- Problem requirements -
Set down word for word each line from the start of the listing through the line that contains "gives (.registerWrite 0x20 (.bar0 2)", both included.

- Input records -
theorem test_link_key_message :
    gives (.linkKeySetupMessage 0 (.step1 (List.replicate 3184 0) (List.replicate 3184 0) [] (List.replicate 32 0) (List.replicate 1568 0)))
      (trained (fun k => { k with met := true, setup := some setup0 }) (at0 0 {}))
      (fun s => (s.link 0).refuse == 2 && (s.link 0).setup == none) = true := by decide +kernel

theorem test_link_down :
    (gives (.linkDown 0) (linkIn .keyed (at0 0 {})) (fun s => (s.link 0).state == .holding && (s.link 0).retrains == 1) &&
      gives (.glkCmdRetrain 0) (linkIn .opened (at0 0 {})) (fun s => (s.link 0).state == .training) &&
      gives (.linkHoldExpire 0) (linkIn .holding (at0 0 {})) (fun s => (s.link 0).state == .failed && s.dev.irqStat == 1) &&
      gives (.linkHoldExpire 0) (linkIn .keyed (at0 0 {})) (fun s => (s.link 0).state == .keyed)) = true := by decide +kernel

theorem test_link_switch_off :
    (gives (.linkSwitchOff 0) (trained (fun k => { k with stopping := true }) (at0 0 {})) (fun s => (s.link 0).state == .off && !(s.link 0).trained) &&
      gives (.linkSwitchOff 0) (trained id (at0 0 {})) (fun s => (s.link 0).state == .opened)) = true := by decide +kernel

theorem test_link_wake :
    (gives (.glkCmdWake 0) (linkIn .off (at0 0 {})) (fun s => (s.link 0).wake && s.out == [Output.wakePattern 0 (((List.range 16).map fun i => (0xAA57 : BitVec 16).getLsbD (15 - i)) ++ List.replicate 16 true ++ List.replicate 8 false)]) &&
      gives (.wakePatternTimeout 0) (trained (fun k => { k with wake := true }) (at0 0 {})) (fun s => !(s.link 0).wake)) = true := by decide +kernel

theorem test_register_write :
    (gives (.registerWrite 0x20 (.bar0 4) 0xFF) (at0 0 {}) (fun s => s.dev.irqMask == 0x7F) &&
      gives (.registerWrite 0x22 (.bar0 4) 0xFF) (at0 0 {}) (fun s => s.dev.irqMask == 0 && s.dev.unsupp && s.out == [Output.unsupportedRequest]) &&
      gives (.registerWrite 0x20 (.bar0 2) 0xFF) (at0 0 {}) (fun s => s.dev.irqMask == 0 && s.dev.unsupp) &&
      gives (.registerWrite 0x18 (.bar0 4) 3) { at0 0 {} with dev := { Dev.reset with ready := true, irqStat := 5 } } (fun s => s.dev.irqStat == 4) &&
      gives (.registerWrite 8 (.bar0 8) 3) (at0 0 {}) (fun s => s.dev == (at0 0 {}).dev) &&
      gives (.registerWrite 0x114 (.bar0 4) 3) (at0 0 {}) (fun s => s.weave.rbAddr == 0x300000000) &&
      gives (.registerWrite 0 .bar2Size 40) (at0 0 {}) (fun s => s.dev.bar2Log2 == 40) &&
      gives (.registerWrite 0 .bar2Size 29) (at0 0 {}) (fun s => s.dev.bar2Log2 == 36) &&
      gives (.registerWrite 0 .aerStatus 0x100000) { at0 0 {} with dev := { Dev.reset with unsupp := true } } (fun s => !s.dev.unsupp)) = true := by
  decide +kernel

/-- The bytes of a transaction with their check byte. -/
def pl (l : List Byte) : List Byte := l ++ [crc8 l]

/-- The answer that has begun on the bus, as bytes between its marks. -/
def answer (s : State) : List Byte :=
  bitBytes (s.plait.response.filterMap fun x => match x with | .bit b => some b | _ => none)

theorem test_plait :
    (gives (.plaitTransaction (masterSends (pl [0xD0, 0, 0, 0, 0x20, 0, 0, 0, 0, 0x7F]))) (at0 0 {})
        (fun s => s.dev.irqMask == 0x7F && answer s == pl [0] && s.plait.d0 && s.plait.d1) &&
      gives (.plaitTransaction (masterSends (pl [0xD1, 0, 0, 0, 0x20, 0]))) { at0 0 {} with dev := { Dev.reset with ready := true, irqMask := 0x41 } }
        (fun s => answer s == pl [0, 0, 0, 0, 0x41]) &&
      gives (.plaitTransaction (masterSends [0xD1, 0, 0, 0, 0x20, 0, 1])) (at0 0 {}) (fun s => answer s == pl [0x72]) &&
      gives (.plaitTransaction (masterSends (pl [0xD3, 0, 0, 0, 0x20, 0]))) (at0 0 {}) (fun s => s.plait.response == []) &&
      gives .plaitResponseAbandon { at0 0 {} with plait := { Plait.reset with response := [.mark] } } (fun s => s.plait == Plait.reset)) = true := by
  decide +kernel

theorem test_plait_bus :
    (gives (.plaitTransaction [.rails true true]) { at0 0 {} with plait := { Plait.reset with inTxn := true, bits := [true] } }
        (fun s => s.plait.bits == [] && s.plait.ack) &&
      gives (.plaitTransaction []) { at0 0 {} with plait := { Plait.reset with owed := true } } (fun s => s.plait.ack && !s.plait.owed) &&
      gives (.plaitTransaction [.ack true, .ack false])
        { at0 0 {} with plait := { Plait.reset with d0 := true, d1 := true, response := [.mark, .bit true, .mark] } }
        (fun s => s.plait.response == [.bit true, .mark] && !s.plait.d0 && s.plait.d1)) = true ∧
    PlaitIdle Plait.reset ∧ plaitDue (byteBits (pl [0xD1, 0, 0, 0, 0x20, 0])) = true ∧ (at0 0 {}).plaitServes = true ∧
    (at0 0 {}).plaitAddr = 0x68 ∧ plaitDue [true] = false := by unfold PlaitIdle; decide +kernel

theorem test_crc8 : crc8 [0x31, 0x32, 0x33, 0x34, 0x35, 0x36, 0x37, 0x38, 0x39] = 0xF4 := by decide +kernel

/-- Mailbox West asked for 8 bytes of tile 0's SRAM at offset 16. -/
def asking (flags : Byte) (s : State) : State :=
  { tile0 (fun T => { T with sram := [(17, 9)] }) s with
    mboxW := { Mbox.reset with req := [1, flags] ++ zeros 6 ++ leBytes 8 16 ++ leBytes 8 8 ++ zeros 40 } }

theorem test_mailbox :
    (gives (.mailboxRequest .west false) (asking 0 (at0 0 {}))
        (fun s => s.mboxW.done && s.mboxW.status == 0 && s.mboxW.window == [(1, 9)] && !s.mboxW.busy) &&
      gives (.mailboxRequest .west false) (asking 8 (at0 0 {})) (fun s => s.mboxW.done && s.mboxW.status == 0x72) &&
      gives (.mailboxRequest .west true) (asking 0 (at0 0 {})) (fun s => !s.mboxW.done && s.alm.dbgRun == 1) &&
      (mbReq (asking 0 (at0 0 {})).mboxW.req).reservedOk && (asking 0 (at0 0 {})).logicalOf 0 == some 0) = true := by decide +kernel

theorem test_mailbox_hold :
    (gives (.mailboxRequest .west false) (asking 1 (at0 0 {})) (fun s => s.mboxW.done && s.mboxW.window == [(1, 9)] && s.mboxW.holds == []) &&
      gives (.mailboxRequest .west false) (asking 1 (tile0 (fun T => { T with dmas := [dma8 false] }) (at0 0 {})))
        (fun s => s.mboxW.busy && !s.mboxW.done && s.mboxW.holds == [0] && (s.issuable 0 0 0 {}).isNone)) = true := by decide +kernel

/-- The bits of DBG_ACCESS, the first to be shifted first: op, width, offset, data. -/
def tapWord (op wide off data : Nat) : List Bool :=
  tab 104 fun i => (BitVec.ofNat 104 (op * 2 ^ 102 + wide * 2 ^ 101 + off * 2 ^ 64 + data)).getLsbD i

/-- The TAP with a register selected. -/
def tapIr (ir : BitVec 8) (s : State) : State := { s with tap := { s.tap with ir := ir } }

theorem test_tap :
    (gives (.tapDbgAccess (.dr (tapWord 2 0 0x20 0x41))) (tapIr 0x20 (at0 0 {})) (fun s => s.alm.dbgRun == 1 && s.dev.irqMask == 0) &&
      gives (.tapDbgAccess (.dr (tapWord 2 0 0x20 0x41))) (tapIr 0x20 (dbg 1 (at0 0 {}))) (fun s => s.dev.irqMask == 0x41 && s.tap.status == 0) &&
      gives (.tapDbgAccess (.dr (tapWord 1 1 0x20 0))) (tapIr 0x20 { dbg 1 (at0 0 {}) with dev := { Dev.reset with ready := true, irqMask := 0x41 } })
        (fun s => s.tap.data == 0x41)) = true := by decide +kernel

theorem test_tap_registers :
    (gives (.tapDbgAccess (.ir 0x20)) (at0 0 {}) (fun s => s.tap.ir == 0x20) &&
      gives (.tapDbgAccess .trst) (tapIr 0x20 (at0 0 {})) (fun s => s.tap.ir == 2) &&
      gives (.tapDbgAccess (.dr [true, false, true])) (tapIr 0x55 (at0 0 {})) (fun s => s.tap.tdo == [false, true, false])) = true := by
  decide +kernel

theorem test_tap_token_hypotheses : ((tapIr 0x11 (at0 0 {})).tap.ir == 0x11 && (tapIr 0x11 (at0 0 {})).up) = true ∧
    (List.replicate 11008 true).length = 11008 := ⟨by decide, List.length_replicate⟩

- Solution to the exercise -
theorem test_link_key_message :
    gives (.linkKeySetupMessage 0 (.step1 (List.replicate 3184 0) (List.replicate 3184 0) [] (List.replicate 32 0) (List.replicate 1568 0)))
      (trained (fun k => { k with met := true, setup := some setup0 }) (at0 0 {}))
      (fun s => (s.link 0).refuse == 2 && (s.link 0).setup == none) = true := by decide +kernel

theorem test_link_down :
    (gives (.linkDown 0) (linkIn .keyed (at0 0 {})) (fun s => (s.link 0).state == .holding && (s.link 0).retrains == 1) &&
      gives (.glkCmdRetrain 0) (linkIn .opened (at0 0 {})) (fun s => (s.link 0).state == .training) &&
      gives (.linkHoldExpire 0) (linkIn .holding (at0 0 {})) (fun s => (s.link 0).state == .failed && s.dev.irqStat == 1) &&
      gives (.linkHoldExpire 0) (linkIn .keyed (at0 0 {})) (fun s => (s.link 0).state == .keyed)) = true := by decide +kernel

theorem test_link_switch_off :
    (gives (.linkSwitchOff 0) (trained (fun k => { k with stopping := true }) (at0 0 {})) (fun s => (s.link 0).state == .off && !(s.link 0).trained) &&
      gives (.linkSwitchOff 0) (trained id (at0 0 {})) (fun s => (s.link 0).state == .opened)) = true := by decide +kernel

theorem test_link_wake :
    (gives (.glkCmdWake 0) (linkIn .off (at0 0 {})) (fun s => (s.link 0).wake && s.out == [Output.wakePattern 0 (((List.range 16).map fun i => (0xAA57 : BitVec 16).getLsbD (15 - i)) ++ List.replicate 16 true ++ List.replicate 8 false)]) &&
      gives (.wakePatternTimeout 0) (trained (fun k => { k with wake := true }) (at0 0 {})) (fun s => !(s.link 0).wake)) = true := by decide +kernel

theorem test_register_write :
    (gives (.registerWrite 0x20 (.bar0 4) 0xFF) (at0 0 {}) (fun s => s.dev.irqMask == 0x7F) &&
      gives (.registerWrite 0x22 (.bar0 4) 0xFF) (at0 0 {}) (fun s => s.dev.irqMask == 0 && s.dev.unsupp && s.out == [Output.unsupportedRequest]) &&
      gives (.registerWrite 0x20 (.bar0 2) 0xFF) (at0 0 {}) (fun s => s.dev.irqMask == 0 && s.dev.unsupp) &&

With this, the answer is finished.